**TO DO**
Looking at the entries below, how many lines include the word "gmRoom"? Answer with the number alone.

**DATA TO PROCESS**
-- ==== Sys2Proof/Machine/MaskUnit.lean ====
section
/-! DEFINITION. The Mask Unit: streams, stepping, mask fetch, stack control, write-back (10_generation R160–R165;
14_isa_float R243). -/

namespace Sys2Proof.Machine

open Sys2Proof

/-- The quad whose Mask Unit serves a core: its own, or the next of the die that has not been retired (R384). Where the die's
are all retired its own serves on: the spec says nothing of it (DESIGN CHOICE, log 143). -/
def maskQuad (s : State) (core : Nat) : Nat :=
  let q := quadOf core
  let d := q / 48
  (((List.range 48).map (fun i => 48 * d + (q + i) % 48)).find? (fun q => !isDegraded s 2 q)).getD q

/-- The constant part of a stream's record (R161). -/
structure GmRec where
  stab : Nat
  ttab : Nat
  cmap : Nat
  mstore : Nat
  nstate : Nat
  nclass : Nat
  vocab : Nat
  start : Nat
deriving DecidableEq, Repr

/-- Parses the record; none when a field is out of range or a reserved one is not zero. -/
def gmRecord (m : Memory) (p : Nat) : Option GmRec :=
  let r : GmRec :=
    { stab := m.nat p 8, ttab := m.nat (p + 8) 8, cmap := m.nat (p + 0x10) 8, mstore := m.nat (p + 0x18) 8,
      nstate := m.nat (p + 0x20) 2, nclass := m.nat (p + 0x22) 2, vocab := m.nat (p + 0x24) 4,
      start := m.nat (p + 0x28) 2 }
  if 1 ≤ r.nstate ∧ r.nstate ≤ 4096 ∧ 1 ≤ r.nclass ∧ r.nclass ≤ 4096 ∧ 1 ≤ r.vocab ∧ r.vocab ≤ 262144 ∧
      r.start < r.nstate ∧ m.nat (p + 0x2A) 2 = 0 then some r
  else none

/-- Writes a stream's state back to its record and gives up its place (R161). A record that lies in a slot of the grid's
ladder raises no `SEAL`: the unit, not the grid, writes it (DESIGN CHOICE, log 145). -/
def gmWriteBack (s : State) (q : Nat) (g : GmStream) : State :=
  let bytes := leBytes 2 g.state ++ leBytes 2 g.depth ++ leBytes 2 g.spill ++ leBytes 2 0 ++
    g.stack.map (fun b => BitVec.ofNat 8 b)
  let s := hbmDone (storePlace s (.g (g.addr + 0x30)) bytes) (.g g.addr)
  let k := s.quad q
  s.setQuad q { k with streams := k.streams.filter (fun e => e.addr != g.addr) }

/-- The quad that holds a stream, and its state. -/
def gmWhere (s : State) (p : Nat) : Option (Nat × GmStream) :=
  s.quads.findSome? (fun e => (e.2.streams.find? (fun g => g.addr == p)).map (fun g => (e.1, g)))

/-- A place is made in a full unit: which stream leaves is open. -/
def gmRoom (s : State) (q : Nat) : State :=
  let st := (s.quad q).streams
  if st.length < 64 then s
  else
    match st[Config.freeChoice s.free q % st.length]? with
    | some g => (gmWriteBack s q g).draw
    | none => s

/-- A stream's new state; while it is resident bytes 0x30 to 0x3F of its record are unpredictable. -/
def gmPut (s : State) (q : Nat) (g : GmStream) : State :=
  let k := s.quad q
  s.setQuad q { k with streams := g :: k.streams.filter (fun e => e.addr != g.addr) }

/-- A stream joins a unit. -/
def gmEnter (s : State) (q : Nat) (g : GmStream) : State :=
  let s := gmPut (gmRoom s q) q g
  (hbmDone (storePlace s (.g (g.addr + 0x30)) ((List.range 16).map (Config.freeByte s.free))) (.g g.addr)).draw

/-- What the record holds, as the stream state that a unit loads; none when it breaks R161. -/
def gmLoad (s : State) (r : GmRec) (p ctx va : Nat) : Option GmStream :=
  let g : GmStream :=
    { addr := p, ctx := ctx, va := va, state := s.mem.nat (p + 0x30) 2, depth := s.mem.nat (p + 0x32) 1,
      spill := s.mem.nat (p + 0x34) 2, stack := (s.mem.read (p + 0x38) 8).map BitVec.toNat, grids := [] }
  if g.state < r.nstate ∧ g.depth ≤ 8 ∧ s.mem.nat (p + 0x33) 1 = 0 ∧ s.mem.nat (p + 0x36) 2 = 0 then some g else none

/-- Makes a stream resident in a quad's unit, from another unit or from memory. -/
def gmResident (s : State) (q p ctx va : Nat) (r : GmRec) : Option (State × GmStream) :=
  match gmWhere s p with
  | some (q', g) =>
    if q' = q then some (s, g)
    else
      let s := gmWriteBack s q' g
      (gmLoad s r p ctx va).map (fun g => (gmEnter s q g, g))
  | none => (gmLoad s r p ctx va).map (fun g => (gmEnter s q g, g))

/-- A grid names a stream that is resident (R385). -/
def gmUsed (s : State) (q grid : Nat) (g : GmStream) : State × GmStream :=
  if g.grids.contains grid then (s, g)
  else
    let g := { g with grids := g.grids ++ [grid] }
    (gmPut s q g, g)

/-- A failed access of the Mask Unit: a page fault waits in place (R352); `acc` is what a write is to a record (R351). -/
def gmFault (x : Cx) (e : AccFault) (acc : Nat := 0) : Res :=
  if e.cause = cPf then .raw (x.put { x.cr with pendingPf := some (e.va, acc, if x.cr.inHandler then 4 else 3) })
  else if acc = 0 then .trap e.cause e.va
  else .raw (x.raise e.cause e.va 0 0 false acc)

/-- May the unit write a record, as it does when it binds, loads or changes a stream (R161, R365; log 113)? -/
def gmWrites (x : Cx) (va : Nat) (k : Cx → Res) : Res :=
  match physOf x.s x.g.ctx va .write with
  | .error e => gmFault x e (accBits .write)
  | .ok (_, s) => k (x.on s)

/-- The common course of a Mask Unit instruction: older stores performed, alignment, the record (R243). `k` gets the
quad, the record's physical address, its fields. -/
def gmWith (f : FmtA) (x : Cx) (k : Cx → Nat → Nat → GmRec → Res) : Res :=
  let a := x.uni f.a
  if !x.cr.storePath.isEmpty then .stall x.s
  else if a % 64 ≠ 0 then .trap cAlign a
  else
    match physOf x.s x.g.ctx a .read with
    | .error e => gmFault x e
    | .ok (p, s) =>
      match gmRecord s.mem p with
      | none => .trapOpen cProt
      | some r => k (x.on (hbmDone s (.g p))) (maskQuad s x.blk.core) p r

/-- The same for an instruction on a stream's state, once it is resident; `changes` for one that changes that state. -/
def gmState (f : FmtA) (x : Cx) (changes : Bool) (k : Cx → Nat → GmRec → GmStream → Res) : Res :=
  gmWith f x (fun x q p r =>
    let run := fun (x : Cx) =>
      match gmResident x.s q p x.g.ctx (x.uni f.a) r with
      | none => .trapOpen cProt
      | some (s, g) =>
        let (s, g) := gmUsed s q x.blk.grid g
        k (x.on s) q r g
    if changes || !((gmWhere x.s p).any (fun e => e.1 == q)) then gmWrites x (x.uni f.a) run else run x)

def execGmbind (f : FmtA) (s : State) : Host.Outcome State Fault Refusal :=
  issueWith (.gmbind f) s (fun x => gmWith f x (fun x q p r => gmWrites x (x.uni f.a) (fun x =>
    let s :=
      match gmWhere x.s p with
      | some (q', _) =>
        let k := x.s.quad q'
        x.s.setQuad q' { k with streams := k.streams.filter (fun e => e.addr != p) }
      | none => x.s
    let g : GmStream :=
      { addr := p, ctx := x.g.ctx, va := x.uni f.a, state := r.start, depth := 0, spill := 0,
        stack := (s.mem.read (p + 0x38) 8).map BitVec.toNat, grids := [x.blk.grid] }
    .done (gmEnter s q g) false)))

/-- A transition entry (R160). -/
structure GmTrans where
  act : Nat
  sym : Nat
  nxe : Nat
  nxt : Nat
deriving DecidableEq, Repr

/-- Parses a transition entry; none when a reserved bit is set or a state is beyond its limit. -/
def gmTrans (e nstate : Nat) : Option GmTrans :=
  let t : GmTrans := ⟨bits e 40 2, bits e 32 8, bits e 16 12, bits e 0 12⟩
  if bits e 42 22 = 0 ∧ bits e 28 4 = 0 ∧ bits e 12 4 = 0 ∧ t.nxt < nstate ∧ t.nxe < nstate then some t else none

/-- What a step comes to: a trap cause, or the new stream state and the predicate (R162). -/
def gmStepTo (t : GmTrans) (g : GmStream) : Except Nat (GmStream × Bool) :=
  match t.act with
  | 0 => .ok ({ g with state := t.nxt }, true)
  | 1 =>
    if g.depth = 8 then .error cGstk
    else .ok ({ g with stack := g.stack.set g.depth t.sym, depth := g.depth + 1, state := t.nxt }, true)
  | 2 =>
    if g.depth = 0 ∧ 0 < g.spill then .error cGempty
    else if g.depth = 0 ∨ (t.sym ≠ 0xFF ∧ g.stack.getD (g.depth - 1) 0 ≠ t.sym) then .ok (g, false)
    else .ok ({ g with depth := g.depth - 1, state := if g.depth = 1 ∧ g.spill = 0 then t.nxe else t.nxt }, true)
  | _ => .ok (g, false)

def execGmstep (f : FmtA) (s : State) : Host.Outcome State Fault Refusal :=
  issueWith (.gmstep f) s (fun x => gmState f x true (fun x q r g =>
    let t := x.uni f.b
    if r.vocab ≤ t then .trapOpen cProt
    else
      match fetchNat x.s x.g.ctx (r.cmap + 2 * t) 2 with
      | .error e => gmFault x e
      | .ok (cls, s) =>
        if r.nclass ≤ cls then .trap cProt (r.cmap + 2 * t)
        else
          let x := x.on s
          let ta := r.ttab + 8 * (g.state * r.nclass + cls)
          match fetchNat x.s x.g.ctx ta 8 with
          | .error e => gmFault x e
          | .ok (e, s) =>
            match gmTrans e r.nstate with
            | none => .trap cProt ta
            | some t =>
              match gmStepTo t g with
              | .error c => .trapOpen c
              | .ok (g', ok) =>
                let s := gmPut s q g'
                .done (s.updCrew x.b x.c (fun cr =>
                  cr.putPd f.pd x.lanes (if ok then BitVec.allOnes 32 else 0))) false))

/-- Chunks of a vocabulary. -/
def gmChunks (r : GmRec) : Nat := ceilDiv r.vocab 512

def execGmfetch (f : FmtA) (s : State) : Host.Outcome State Fault Refusal :=
  issueWith (.gmfetch f) s (fun x => gmState f x false (fun x _ r g =>
    let c := x.uni f.b
    if gmChunks r ≤ c then .trapOpen cProt
    else
      let sa := r.stab + 8 * g.state
      match fetchNat x.s x.g.ctx sa 8 with
      | .error e => gmFault x e
      | .ok (e, s) =>
        if bits e 50 14 ≠ 0 ∨ bits e 20 12 ≠ 0 then .trap cProt sa
        else
          let x := x.on s
          match fetchNat x.s x.g.ctx (r.mstore + 64 * (g.state * gmChunks r + c)) 64 with
          | .error e => gmFault x e
          | .ok (m, s) =>
            let m := m % 2 ^ (r.vocab - 512 * c)
            let forced := bits e 0 19 == 1
            let lane := fun l => if l < 16 then bits m (32 * l) 32 else 0
            .done (s.updCrew x.b x.c (fun cr =>
              let cr := cr.awaitReturns f.d 1 x.acts lane
              let cr := cr.putOpr f.c 2 0 (if forced then bits e 32 18 else 0xFFFFFFFF)
              cr.putPd f.pd x.lanes (if forced then BitVec.allOnes 32 else 0))) false))

def execGmstkSpill (f : FmtA) (s : State) : Host.Outcome State Fault Refusal :=
  issueWith (.gmstkSpill f) s (fun x => gmState f x true (fun x q _ g =>
    if g.depth = 0 ∨ g.spill = 65535 then .trapOpen cProt
    else
      let g' := { g with
        stack := g.stack.drop 1 ++ [(Config.freeByte x.s.free 0).toNat], depth := g.depth - 1, spill := g.spill + 1 }
      .done ((gmPut x.s q g').draw.updCrew x.b x.c (fun cr => cr.putOpr f.d 2 0 (g.stack.getD 0 0))) false))

def execGmstkFill (f : FmtA) (s : State) : Host.Outcome State Fault Refusal :=
  issueWith (.gmstkFill f) s (fun x => gmState f x true (fun x q _ g =>
    let v := x.uni f.b
    if 256 ≤ v ∨ g.depth = 8 ∨ g.spill = 0 then .trapOpen cProt
    else
      .done (gmPut x.s q { g with stack := v :: g.stack.take 7, depth := g.depth + 1, spill := g.spill - 1 }) false))

def execGmstkRd (f : FmtA) (s : State) : Host.Outcome State Fault Refusal :=
  issueWith (.gmstkRd f) s (fun x => gmState f x false (fun x _ _ g =>
    .done (x.s.updCrew x.b x.c (fun cr =>
      cr.putOpr f.d 2 0 (g.state + 2 ^ 16 * g.depth + 2 ^ 24 * g.spill))) false))

/-- MASK_UNIT_WRITEBACK: a unit writes a resident stream's state back to its record (R161). -/
def execMaskUnitWriteback (quad rec : Nat) (s : State) : Host.Outcome State Fault Refusal :=
  .next (
    match (s.quad quad).streams.find? (fun g => g.addr == rec) with
    | some g => gmWriteBack s quad g
    | none => s)

end Sys2Proof.Machine
end

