/-- The unit that a waiting crew publishes, with the wait: that of its lowest thread which publishes one. -/
def publishes (s : State) (b c : Nat) : Option (Wait × (Nat × Nat)) :=
  match s.block? b, s.crew? b c with
  | some k, some cr =>
    if cr.waitSince.isNone then none
    else cr.running.findSome? (fun t => t.wait.bind (fun w => (published s b c k cr w).map (fun u => (w, u))))
  | _, _ => none

/-- Does a probe come back to its sender within so many steps? -/
def probeReturns (s : State) (sender : Nat × Nat) : Nat → Nat × Nat → Bool
  | 0, _ => false
  | n + 1, at_ =>
    match publishes s at_.1 at_.2 with
    | none => false
    | some (_, u) => u == sender || probeReturns s sender n u

/-- Steps that a probe follows, and cycles between a crew's probes. -/
def probeSteps : Nat := 64
def probeCycles : Nat := 65536

/-- WAIT_CYCLE_PROBE: a crew that has waited long enough sends a probe; one that returns raises `DLK`, in a handler as in
the program (R349). -/
def execWaitCycleProbe (blk crew : Nat) (s : State) : Host.Outcome State Fault Refusal :=
  .next (
    match s.block? blk, s.crew? blk crew with
    | some k, some cr =>
      let due := cr.waitSince.any (fun t => decide (t + probeCycles * (cr.probes + 1) ≤ s.clock k.core))
      if !due || k.st != .resident || cr.trap.isSome then s
      else
        let s' := s.setCrew blk crew { cr with probes := cr.probes + 1 }
        match publishes s blk crew with
        | none => s'
        | some (w, _) =>
          if !probeReturns s (blk, crew) probeSteps (blk, crew) then s'
          else
            let lanes := cr.lanesWhere (fun t => !t.exited && t.wait == some w) &&&
              (cr.handler.map (·.live)).getD (BitVec.allOnes 32)
            let pc := (((lanesOf lanes).head?.bind (fun l => cr.threads.find? l)).map (·.pc)).getD 0
            let lanes := lanes &&& cr.lanesWhere (fun t => t.pc == pc)
            raiseTrap s' blk crew { cause := cDlk, taddr := pc, pc := pc, lanes := lanes, imm := 0, resume := 0, late := false, acc := 0 }
    | _, _ => s)

/-! ## PAGE_FAULT_RECORD (R351, R352) -/

/-- The record that covers a page in a context, or a new one; none while the ring is full. -/
def faultRecord (s : State) (ctx va src acc grid : Nat) : Option (State × Nat) :=
  match (s.ring ctx).pend.find? (fun e => e.2 == va / 65536) with
  | some e => some (s, e.1)
  | none =>
    match ringRecord s ctx va cPf src acc 0 grid with
    | (s, some n) => some (s, n)
    | (_, none) => none

/-- The `CMPL` address that a record names for an engine operation. -/
def opCmpl (s : State) (o : EngOp) : Nat :=
  match o.pkt with
  | some p => ((s.packets.find? p).map (·.cmpl)).getD 0
  | none => (((s.block? o.blk).bind (fun k => s.grid? k.grid)).map (·.cmpl)).getD 0

/-- PAGE_FAULT_RECORD: a fault joins the unserviced record of its page, or writes one. -/
def execPageFaultRecord (src : FaultSrc) (s : State) : Host.Outcome State Fault Refusal :=
  .next (
    match src with
    | .crew blk crew =>
      match s.block? blk, s.crew? blk crew with
      | some k, some cr =>
        match cr.pendingPf, cr.pfSeq, s.grid? k.grid with
        | some (va, acc, src), none, some g =>
          match faultRecord s g.ctx va src acc g.cmpl with
          | some (s, n) => s.setCrew blk crew { cr with pfSeq := some n }
          | none => s
        | _, _, _ => s
      | _, _ => s
    | .engine op =>
      match op? s op with
      | some o =>
        match o.pf with
        | some (va, acc, none) =>
          match faultRecord s (opCtx s o) va 2 acc (opCmpl s o) with
          | some (s, n) => updOp s op (fun o => { o with pf := some (va, acc, some n) })
          | none => s
        | _ => s
      | none => s)

/-! ## Retries and retirement (R353, R383, R384) -/

/-- Units of each kind (R384). -/
def unitCount (kind : Nat) : Nat :=
  match kind with
  | 1 => 768
  | 2 => 192
  | 3 => 64
  | 4 => 192
  | 5 => hbmPages
  | 6 => 64
  | 7 => 36
  | 8 => 4
  | _ => 0

/-- Grids with a block on a core of some kind. -/
def gridsOn (s : State) (p : Nat → Bool) : List Nat :=
  (s.blocks.filter (fun e => e.2.st == .resident && p e.2.core)).map (fun e => e.2.grid)

/-- Grids that had state in a unit: those with blocks on a core, operations in an engine, streams resident in a Mask Unit
(R161), wherever their blocks are; of any other unit, which grids had state there is open (DESIGN CHOICE, log 40). -/
def unitGrids (s : State) (kind idx : Nat) : List Nat :=
  let gs : List Nat :=
    match kind with
    | 1 => gridsOn s (fun c => c == idx)
    | 2 => (s.quad idx).streams.flatMap (·.grids)
    | 3 => (s.ops.filter (fun o => o.pkt.isNone && o.started && !o.done && o.cls == 0 && o.engine == idx % 16)).filterMap (fun o =>
        (s.block? o.blk).bind (fun k => if dieOf k.core = idx / 16 then some k.grid else none))
    | _ => s.grids.keys.filter (fun g => Config.freeChoice s.free g % 2 == 1)
  (gs.foldl (fun l g => if l.contains g then l else l ++ [g]) []).filter (fun g => (s.grid? g).any (fun x => x.st == .running))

**FINISHED TASK**
2